Assignment | Among the lines of the data, copy those that hold "before".

Available records |

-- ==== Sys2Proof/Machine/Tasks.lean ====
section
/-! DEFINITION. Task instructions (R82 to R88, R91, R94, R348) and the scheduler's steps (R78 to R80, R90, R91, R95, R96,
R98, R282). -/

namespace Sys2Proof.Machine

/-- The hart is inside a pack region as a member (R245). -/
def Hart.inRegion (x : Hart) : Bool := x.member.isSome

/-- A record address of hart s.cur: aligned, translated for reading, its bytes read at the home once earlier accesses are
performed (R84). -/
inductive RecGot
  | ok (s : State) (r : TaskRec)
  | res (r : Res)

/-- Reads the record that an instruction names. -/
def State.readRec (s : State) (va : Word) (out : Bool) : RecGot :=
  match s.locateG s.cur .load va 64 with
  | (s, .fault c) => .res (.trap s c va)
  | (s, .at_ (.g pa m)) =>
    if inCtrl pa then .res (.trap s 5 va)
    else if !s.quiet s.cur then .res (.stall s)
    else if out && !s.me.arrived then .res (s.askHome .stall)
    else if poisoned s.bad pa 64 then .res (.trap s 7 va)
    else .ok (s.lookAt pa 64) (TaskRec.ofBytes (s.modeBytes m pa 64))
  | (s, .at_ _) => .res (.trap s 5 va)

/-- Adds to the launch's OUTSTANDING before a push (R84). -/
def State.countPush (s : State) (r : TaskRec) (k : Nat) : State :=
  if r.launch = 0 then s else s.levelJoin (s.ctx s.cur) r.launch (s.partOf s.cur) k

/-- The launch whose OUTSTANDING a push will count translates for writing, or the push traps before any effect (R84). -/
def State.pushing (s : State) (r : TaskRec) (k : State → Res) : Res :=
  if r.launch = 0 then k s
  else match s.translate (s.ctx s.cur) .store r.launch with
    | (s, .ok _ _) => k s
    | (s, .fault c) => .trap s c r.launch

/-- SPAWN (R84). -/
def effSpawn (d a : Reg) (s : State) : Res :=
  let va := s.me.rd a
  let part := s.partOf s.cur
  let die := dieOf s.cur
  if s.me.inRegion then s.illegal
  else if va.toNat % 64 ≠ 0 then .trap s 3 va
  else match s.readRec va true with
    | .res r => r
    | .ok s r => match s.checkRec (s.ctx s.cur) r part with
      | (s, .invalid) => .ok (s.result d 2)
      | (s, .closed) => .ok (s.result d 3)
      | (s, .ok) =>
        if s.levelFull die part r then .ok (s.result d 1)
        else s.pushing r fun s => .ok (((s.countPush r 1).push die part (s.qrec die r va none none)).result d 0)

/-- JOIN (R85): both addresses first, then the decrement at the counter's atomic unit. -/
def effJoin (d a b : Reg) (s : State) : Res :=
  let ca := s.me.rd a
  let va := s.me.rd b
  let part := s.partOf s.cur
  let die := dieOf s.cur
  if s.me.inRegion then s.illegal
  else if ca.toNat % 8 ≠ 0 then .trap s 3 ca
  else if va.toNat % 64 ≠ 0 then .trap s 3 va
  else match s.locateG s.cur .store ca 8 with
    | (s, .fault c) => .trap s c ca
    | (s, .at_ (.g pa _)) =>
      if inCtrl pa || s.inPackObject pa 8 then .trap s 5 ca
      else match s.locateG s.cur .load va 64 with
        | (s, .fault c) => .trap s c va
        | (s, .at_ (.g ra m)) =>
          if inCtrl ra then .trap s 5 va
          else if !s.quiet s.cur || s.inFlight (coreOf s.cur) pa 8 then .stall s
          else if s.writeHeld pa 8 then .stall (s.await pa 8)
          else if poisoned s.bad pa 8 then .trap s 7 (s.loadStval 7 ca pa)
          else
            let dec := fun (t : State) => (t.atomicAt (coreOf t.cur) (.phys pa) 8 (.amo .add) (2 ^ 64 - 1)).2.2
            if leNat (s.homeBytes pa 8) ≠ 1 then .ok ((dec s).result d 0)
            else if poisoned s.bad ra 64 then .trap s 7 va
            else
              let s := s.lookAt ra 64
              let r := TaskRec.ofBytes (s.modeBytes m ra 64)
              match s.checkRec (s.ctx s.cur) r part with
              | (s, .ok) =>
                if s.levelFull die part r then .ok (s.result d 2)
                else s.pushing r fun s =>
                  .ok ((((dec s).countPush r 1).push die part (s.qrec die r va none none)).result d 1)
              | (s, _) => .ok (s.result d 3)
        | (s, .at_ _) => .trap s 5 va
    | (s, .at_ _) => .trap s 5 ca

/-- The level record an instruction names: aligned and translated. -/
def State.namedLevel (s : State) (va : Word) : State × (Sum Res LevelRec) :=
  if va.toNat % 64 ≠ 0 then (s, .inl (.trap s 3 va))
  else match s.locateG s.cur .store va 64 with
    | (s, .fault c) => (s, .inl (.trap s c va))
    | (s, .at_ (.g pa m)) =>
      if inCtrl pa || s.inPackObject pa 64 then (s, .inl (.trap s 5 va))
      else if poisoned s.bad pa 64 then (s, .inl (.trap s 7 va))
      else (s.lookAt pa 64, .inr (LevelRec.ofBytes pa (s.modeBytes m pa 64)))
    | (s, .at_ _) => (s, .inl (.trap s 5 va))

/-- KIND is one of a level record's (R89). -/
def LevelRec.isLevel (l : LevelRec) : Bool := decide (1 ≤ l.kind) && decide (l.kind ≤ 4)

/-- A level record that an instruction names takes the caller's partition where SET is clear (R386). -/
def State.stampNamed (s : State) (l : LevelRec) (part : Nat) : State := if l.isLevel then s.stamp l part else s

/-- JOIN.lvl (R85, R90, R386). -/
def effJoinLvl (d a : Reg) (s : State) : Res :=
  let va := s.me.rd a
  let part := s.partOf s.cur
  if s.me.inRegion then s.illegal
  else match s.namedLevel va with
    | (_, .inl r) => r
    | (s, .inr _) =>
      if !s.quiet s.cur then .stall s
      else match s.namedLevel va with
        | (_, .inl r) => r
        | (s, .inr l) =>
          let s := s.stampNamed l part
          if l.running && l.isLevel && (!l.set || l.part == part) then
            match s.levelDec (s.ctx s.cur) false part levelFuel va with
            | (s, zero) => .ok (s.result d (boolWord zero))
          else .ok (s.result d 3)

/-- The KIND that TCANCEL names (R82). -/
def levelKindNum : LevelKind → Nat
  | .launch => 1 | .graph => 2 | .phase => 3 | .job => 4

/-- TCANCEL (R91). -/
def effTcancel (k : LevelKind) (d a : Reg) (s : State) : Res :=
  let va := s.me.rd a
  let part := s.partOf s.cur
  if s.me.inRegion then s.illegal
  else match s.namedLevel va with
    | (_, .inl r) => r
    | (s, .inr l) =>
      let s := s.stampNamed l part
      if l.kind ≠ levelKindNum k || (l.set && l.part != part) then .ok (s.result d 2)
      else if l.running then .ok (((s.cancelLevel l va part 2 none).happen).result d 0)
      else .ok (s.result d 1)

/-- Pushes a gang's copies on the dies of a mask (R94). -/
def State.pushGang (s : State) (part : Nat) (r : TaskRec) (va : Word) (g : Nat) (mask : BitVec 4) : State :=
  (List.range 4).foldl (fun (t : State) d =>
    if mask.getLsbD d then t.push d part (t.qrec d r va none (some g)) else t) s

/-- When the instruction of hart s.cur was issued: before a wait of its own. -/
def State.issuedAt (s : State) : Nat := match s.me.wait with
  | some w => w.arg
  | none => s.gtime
---
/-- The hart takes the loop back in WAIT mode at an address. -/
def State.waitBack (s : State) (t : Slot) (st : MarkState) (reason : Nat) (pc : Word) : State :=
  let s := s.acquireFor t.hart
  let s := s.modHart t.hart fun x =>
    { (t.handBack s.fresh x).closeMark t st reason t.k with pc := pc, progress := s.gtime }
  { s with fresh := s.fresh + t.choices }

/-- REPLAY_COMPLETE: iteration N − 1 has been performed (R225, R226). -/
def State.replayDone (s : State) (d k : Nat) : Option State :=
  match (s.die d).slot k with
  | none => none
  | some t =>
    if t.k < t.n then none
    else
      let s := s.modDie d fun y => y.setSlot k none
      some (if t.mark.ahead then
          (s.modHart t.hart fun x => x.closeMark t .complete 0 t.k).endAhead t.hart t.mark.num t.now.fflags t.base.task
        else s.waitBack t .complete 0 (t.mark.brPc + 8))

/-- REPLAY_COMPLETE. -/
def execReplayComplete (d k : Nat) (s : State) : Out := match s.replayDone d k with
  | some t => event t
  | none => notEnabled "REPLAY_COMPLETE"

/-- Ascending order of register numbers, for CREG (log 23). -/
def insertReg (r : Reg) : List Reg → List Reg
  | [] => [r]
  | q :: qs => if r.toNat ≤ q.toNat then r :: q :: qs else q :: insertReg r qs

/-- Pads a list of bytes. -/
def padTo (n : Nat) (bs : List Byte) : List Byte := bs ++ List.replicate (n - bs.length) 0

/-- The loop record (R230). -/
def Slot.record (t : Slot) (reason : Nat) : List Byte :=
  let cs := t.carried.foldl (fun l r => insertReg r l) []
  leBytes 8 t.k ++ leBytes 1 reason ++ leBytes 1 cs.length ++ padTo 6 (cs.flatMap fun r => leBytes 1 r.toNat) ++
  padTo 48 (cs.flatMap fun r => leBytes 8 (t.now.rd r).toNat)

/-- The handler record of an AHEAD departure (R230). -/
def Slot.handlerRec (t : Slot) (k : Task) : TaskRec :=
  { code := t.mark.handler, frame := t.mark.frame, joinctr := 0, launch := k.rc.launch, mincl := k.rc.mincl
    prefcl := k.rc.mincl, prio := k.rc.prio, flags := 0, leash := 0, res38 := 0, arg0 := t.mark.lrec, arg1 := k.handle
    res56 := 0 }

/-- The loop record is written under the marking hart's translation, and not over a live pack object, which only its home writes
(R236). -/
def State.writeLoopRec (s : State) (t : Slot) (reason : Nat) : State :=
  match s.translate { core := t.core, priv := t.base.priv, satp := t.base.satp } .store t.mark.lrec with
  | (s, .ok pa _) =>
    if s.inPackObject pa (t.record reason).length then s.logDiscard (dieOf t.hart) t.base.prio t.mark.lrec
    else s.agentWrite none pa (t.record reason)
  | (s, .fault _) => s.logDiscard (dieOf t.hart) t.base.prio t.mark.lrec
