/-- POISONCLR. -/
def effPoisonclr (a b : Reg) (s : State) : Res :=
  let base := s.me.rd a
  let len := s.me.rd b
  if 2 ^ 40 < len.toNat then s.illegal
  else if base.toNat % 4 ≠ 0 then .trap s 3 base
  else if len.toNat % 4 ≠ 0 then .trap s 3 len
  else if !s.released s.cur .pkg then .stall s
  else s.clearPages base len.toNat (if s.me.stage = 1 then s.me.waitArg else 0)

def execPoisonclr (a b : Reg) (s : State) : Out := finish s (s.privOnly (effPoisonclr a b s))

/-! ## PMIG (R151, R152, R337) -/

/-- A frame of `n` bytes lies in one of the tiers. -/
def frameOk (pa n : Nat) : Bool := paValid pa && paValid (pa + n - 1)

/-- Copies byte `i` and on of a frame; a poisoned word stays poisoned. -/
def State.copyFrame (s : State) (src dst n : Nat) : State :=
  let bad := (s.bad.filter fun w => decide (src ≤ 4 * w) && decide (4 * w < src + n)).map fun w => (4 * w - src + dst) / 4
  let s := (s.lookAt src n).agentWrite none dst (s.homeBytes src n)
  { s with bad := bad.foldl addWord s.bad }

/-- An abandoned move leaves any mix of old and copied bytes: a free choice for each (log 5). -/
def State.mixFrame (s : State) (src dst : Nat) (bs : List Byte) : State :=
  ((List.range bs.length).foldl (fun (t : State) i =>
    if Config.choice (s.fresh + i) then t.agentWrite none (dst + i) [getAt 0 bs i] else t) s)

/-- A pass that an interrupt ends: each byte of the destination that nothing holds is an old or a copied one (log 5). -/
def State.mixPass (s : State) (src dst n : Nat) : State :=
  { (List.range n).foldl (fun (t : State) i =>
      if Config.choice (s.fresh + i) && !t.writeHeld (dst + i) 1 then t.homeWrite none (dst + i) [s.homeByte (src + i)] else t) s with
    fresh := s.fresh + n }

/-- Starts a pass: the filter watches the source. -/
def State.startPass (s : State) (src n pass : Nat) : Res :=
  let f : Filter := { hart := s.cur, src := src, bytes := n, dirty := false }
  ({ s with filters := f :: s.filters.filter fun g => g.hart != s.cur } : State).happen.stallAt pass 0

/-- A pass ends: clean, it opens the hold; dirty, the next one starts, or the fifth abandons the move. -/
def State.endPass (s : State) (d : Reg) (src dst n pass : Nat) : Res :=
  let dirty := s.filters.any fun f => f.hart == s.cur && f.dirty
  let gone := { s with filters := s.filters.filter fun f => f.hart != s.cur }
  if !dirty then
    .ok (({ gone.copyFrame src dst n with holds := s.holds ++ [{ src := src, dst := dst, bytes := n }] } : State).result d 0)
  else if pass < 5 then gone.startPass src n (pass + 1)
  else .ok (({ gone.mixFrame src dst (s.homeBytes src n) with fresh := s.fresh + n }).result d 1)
---
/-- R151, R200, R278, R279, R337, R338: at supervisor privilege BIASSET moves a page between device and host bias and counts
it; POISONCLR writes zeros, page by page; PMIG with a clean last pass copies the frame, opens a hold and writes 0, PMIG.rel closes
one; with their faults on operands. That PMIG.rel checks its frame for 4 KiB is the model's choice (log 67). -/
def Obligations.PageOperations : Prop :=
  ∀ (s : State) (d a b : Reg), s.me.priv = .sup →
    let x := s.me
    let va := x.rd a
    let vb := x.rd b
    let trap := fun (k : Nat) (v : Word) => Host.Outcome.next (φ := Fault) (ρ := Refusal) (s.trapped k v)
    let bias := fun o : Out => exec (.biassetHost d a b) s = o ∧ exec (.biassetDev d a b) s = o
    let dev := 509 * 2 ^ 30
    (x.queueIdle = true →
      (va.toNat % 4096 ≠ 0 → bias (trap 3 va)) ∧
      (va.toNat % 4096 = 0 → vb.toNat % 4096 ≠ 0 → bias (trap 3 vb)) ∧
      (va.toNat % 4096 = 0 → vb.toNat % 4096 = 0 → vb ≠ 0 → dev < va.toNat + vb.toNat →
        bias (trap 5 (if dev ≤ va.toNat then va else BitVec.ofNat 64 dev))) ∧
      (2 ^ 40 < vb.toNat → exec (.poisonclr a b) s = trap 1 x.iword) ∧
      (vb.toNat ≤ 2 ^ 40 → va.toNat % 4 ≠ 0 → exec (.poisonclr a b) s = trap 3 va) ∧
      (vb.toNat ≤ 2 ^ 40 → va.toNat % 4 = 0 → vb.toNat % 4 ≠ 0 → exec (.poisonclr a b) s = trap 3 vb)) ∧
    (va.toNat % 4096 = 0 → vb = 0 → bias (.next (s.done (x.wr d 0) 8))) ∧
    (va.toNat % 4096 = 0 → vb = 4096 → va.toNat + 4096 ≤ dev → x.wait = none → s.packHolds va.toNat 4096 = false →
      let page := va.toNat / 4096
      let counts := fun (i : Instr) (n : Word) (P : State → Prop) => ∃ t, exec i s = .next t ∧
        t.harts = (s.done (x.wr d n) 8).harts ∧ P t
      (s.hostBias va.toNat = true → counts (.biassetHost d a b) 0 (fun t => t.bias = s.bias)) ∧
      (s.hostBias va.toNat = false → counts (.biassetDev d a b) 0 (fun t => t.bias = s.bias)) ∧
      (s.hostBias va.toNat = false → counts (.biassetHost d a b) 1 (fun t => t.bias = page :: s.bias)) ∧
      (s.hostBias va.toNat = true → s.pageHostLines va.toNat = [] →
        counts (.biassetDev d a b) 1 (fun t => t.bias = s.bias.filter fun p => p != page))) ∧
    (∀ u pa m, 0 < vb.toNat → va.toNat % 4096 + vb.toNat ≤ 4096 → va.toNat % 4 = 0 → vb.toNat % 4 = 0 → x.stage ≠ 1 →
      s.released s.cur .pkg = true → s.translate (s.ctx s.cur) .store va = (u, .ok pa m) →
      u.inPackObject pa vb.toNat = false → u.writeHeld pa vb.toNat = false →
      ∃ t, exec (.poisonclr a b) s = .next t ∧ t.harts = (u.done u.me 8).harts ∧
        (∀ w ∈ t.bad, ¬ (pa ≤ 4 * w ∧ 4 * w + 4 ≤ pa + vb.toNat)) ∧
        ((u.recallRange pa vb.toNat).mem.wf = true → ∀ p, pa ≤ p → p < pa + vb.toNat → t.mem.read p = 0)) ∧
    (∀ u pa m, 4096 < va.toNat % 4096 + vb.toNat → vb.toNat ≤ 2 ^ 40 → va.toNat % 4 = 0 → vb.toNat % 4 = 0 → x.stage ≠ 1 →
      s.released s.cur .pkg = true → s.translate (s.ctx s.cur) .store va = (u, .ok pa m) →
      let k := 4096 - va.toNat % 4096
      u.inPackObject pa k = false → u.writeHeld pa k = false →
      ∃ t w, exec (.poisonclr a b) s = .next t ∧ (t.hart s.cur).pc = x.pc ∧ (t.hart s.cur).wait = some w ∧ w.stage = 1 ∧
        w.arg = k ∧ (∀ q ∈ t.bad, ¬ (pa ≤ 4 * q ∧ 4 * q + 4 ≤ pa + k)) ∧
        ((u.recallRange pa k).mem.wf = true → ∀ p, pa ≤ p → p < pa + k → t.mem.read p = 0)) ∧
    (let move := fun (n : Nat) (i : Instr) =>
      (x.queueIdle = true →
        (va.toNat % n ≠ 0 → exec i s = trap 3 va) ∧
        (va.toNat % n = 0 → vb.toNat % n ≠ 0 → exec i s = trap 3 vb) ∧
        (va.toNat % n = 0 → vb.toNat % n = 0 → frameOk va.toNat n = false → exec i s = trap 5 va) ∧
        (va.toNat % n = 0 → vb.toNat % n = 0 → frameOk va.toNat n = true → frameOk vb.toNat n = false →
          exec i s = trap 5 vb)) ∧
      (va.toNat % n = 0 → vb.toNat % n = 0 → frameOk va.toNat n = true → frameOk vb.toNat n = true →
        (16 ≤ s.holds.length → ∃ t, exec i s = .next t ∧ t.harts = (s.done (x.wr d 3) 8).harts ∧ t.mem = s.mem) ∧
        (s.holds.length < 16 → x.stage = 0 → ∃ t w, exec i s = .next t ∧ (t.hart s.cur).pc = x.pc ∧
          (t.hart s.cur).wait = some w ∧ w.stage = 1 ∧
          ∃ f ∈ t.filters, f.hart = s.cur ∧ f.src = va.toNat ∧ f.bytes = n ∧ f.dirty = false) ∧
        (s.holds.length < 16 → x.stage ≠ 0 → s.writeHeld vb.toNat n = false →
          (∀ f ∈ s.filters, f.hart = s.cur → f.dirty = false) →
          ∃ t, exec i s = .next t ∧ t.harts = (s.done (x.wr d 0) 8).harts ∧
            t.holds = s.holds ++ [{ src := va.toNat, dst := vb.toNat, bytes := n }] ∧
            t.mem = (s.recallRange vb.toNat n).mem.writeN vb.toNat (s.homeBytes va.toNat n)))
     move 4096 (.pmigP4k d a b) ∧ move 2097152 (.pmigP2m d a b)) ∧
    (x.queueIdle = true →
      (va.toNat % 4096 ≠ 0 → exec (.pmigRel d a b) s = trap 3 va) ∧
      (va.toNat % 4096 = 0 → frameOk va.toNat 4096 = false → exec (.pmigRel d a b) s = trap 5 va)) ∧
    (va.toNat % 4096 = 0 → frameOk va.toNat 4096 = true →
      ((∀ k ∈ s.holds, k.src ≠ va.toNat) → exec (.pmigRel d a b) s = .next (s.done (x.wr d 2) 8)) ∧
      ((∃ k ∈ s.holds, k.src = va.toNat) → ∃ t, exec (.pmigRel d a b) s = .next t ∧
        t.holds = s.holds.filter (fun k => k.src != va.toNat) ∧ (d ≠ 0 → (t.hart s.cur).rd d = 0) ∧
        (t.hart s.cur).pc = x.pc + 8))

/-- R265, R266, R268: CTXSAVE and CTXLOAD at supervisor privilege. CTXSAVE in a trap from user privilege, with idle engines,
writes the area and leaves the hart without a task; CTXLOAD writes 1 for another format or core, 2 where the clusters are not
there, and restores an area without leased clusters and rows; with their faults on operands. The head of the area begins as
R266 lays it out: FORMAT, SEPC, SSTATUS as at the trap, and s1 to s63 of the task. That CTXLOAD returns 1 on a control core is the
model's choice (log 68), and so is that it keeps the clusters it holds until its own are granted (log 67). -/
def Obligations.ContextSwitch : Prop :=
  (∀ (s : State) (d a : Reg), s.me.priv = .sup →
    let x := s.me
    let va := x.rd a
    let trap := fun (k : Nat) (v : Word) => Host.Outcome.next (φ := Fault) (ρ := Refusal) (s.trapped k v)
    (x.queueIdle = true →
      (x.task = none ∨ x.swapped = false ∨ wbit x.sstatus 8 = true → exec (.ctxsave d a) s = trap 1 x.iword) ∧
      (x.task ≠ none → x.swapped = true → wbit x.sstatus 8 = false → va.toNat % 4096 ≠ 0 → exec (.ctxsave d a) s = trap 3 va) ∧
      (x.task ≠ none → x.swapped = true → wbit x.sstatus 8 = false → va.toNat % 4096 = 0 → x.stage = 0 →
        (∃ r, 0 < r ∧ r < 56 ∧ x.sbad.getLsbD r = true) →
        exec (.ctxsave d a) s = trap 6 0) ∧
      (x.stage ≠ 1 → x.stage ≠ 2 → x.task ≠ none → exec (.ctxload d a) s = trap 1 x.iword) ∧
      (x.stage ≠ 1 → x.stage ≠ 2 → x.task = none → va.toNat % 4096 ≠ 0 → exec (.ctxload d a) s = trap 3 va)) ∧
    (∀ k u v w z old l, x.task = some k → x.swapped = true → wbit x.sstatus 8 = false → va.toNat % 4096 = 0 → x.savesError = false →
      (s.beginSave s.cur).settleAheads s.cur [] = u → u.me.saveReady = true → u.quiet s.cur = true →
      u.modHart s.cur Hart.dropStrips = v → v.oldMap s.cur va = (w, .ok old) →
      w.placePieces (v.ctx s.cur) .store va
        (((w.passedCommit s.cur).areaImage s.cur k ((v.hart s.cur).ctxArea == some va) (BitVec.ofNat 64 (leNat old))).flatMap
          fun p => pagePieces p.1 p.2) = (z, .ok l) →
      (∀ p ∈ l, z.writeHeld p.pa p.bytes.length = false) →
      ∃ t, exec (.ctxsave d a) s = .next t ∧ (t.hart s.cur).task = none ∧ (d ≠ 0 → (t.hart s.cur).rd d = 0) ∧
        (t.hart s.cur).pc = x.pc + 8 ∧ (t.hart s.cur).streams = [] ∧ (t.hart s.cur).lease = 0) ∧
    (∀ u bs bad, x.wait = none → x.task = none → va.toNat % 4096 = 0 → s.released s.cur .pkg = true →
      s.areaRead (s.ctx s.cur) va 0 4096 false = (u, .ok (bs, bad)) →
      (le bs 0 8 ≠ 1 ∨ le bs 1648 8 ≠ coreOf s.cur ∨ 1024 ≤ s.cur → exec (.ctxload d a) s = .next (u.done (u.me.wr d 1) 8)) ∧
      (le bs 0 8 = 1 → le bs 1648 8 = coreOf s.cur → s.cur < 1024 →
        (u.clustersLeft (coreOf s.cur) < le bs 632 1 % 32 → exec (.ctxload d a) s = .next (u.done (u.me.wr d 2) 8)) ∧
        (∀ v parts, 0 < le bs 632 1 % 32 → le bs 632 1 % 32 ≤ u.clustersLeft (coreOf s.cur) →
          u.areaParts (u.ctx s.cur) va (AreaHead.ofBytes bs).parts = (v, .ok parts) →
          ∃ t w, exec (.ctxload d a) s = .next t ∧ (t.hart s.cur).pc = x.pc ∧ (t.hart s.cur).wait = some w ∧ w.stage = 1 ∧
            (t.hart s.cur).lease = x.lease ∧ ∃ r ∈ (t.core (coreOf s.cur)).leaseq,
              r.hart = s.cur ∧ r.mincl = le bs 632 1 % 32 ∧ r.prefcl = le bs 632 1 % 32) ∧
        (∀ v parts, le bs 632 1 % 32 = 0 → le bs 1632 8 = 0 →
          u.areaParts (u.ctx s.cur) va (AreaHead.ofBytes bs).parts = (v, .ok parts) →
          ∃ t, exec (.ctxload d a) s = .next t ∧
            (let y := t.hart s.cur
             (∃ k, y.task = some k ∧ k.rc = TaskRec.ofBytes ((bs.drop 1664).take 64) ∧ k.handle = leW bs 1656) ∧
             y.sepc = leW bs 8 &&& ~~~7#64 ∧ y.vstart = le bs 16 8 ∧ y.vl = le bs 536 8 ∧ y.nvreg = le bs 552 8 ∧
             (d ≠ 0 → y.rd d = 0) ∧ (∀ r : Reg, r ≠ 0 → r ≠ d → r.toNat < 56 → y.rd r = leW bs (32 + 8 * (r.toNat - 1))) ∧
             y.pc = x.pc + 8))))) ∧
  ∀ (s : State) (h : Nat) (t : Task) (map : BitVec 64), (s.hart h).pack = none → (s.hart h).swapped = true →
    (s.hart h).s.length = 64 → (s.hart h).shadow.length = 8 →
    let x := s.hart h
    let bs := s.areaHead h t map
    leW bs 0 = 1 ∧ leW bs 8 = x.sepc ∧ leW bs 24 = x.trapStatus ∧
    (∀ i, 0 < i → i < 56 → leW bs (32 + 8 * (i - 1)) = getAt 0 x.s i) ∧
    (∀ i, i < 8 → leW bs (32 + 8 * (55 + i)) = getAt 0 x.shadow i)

Response |
/-- Adds to the launch's OUTSTANDING before a push (R84). -/
/-- The launch whose OUTSTANDING a push will count translates for writing, or the push traps before any effect (R84). -/
/-- When the instruction of hart s.cur was issued: before a wait of its own. -/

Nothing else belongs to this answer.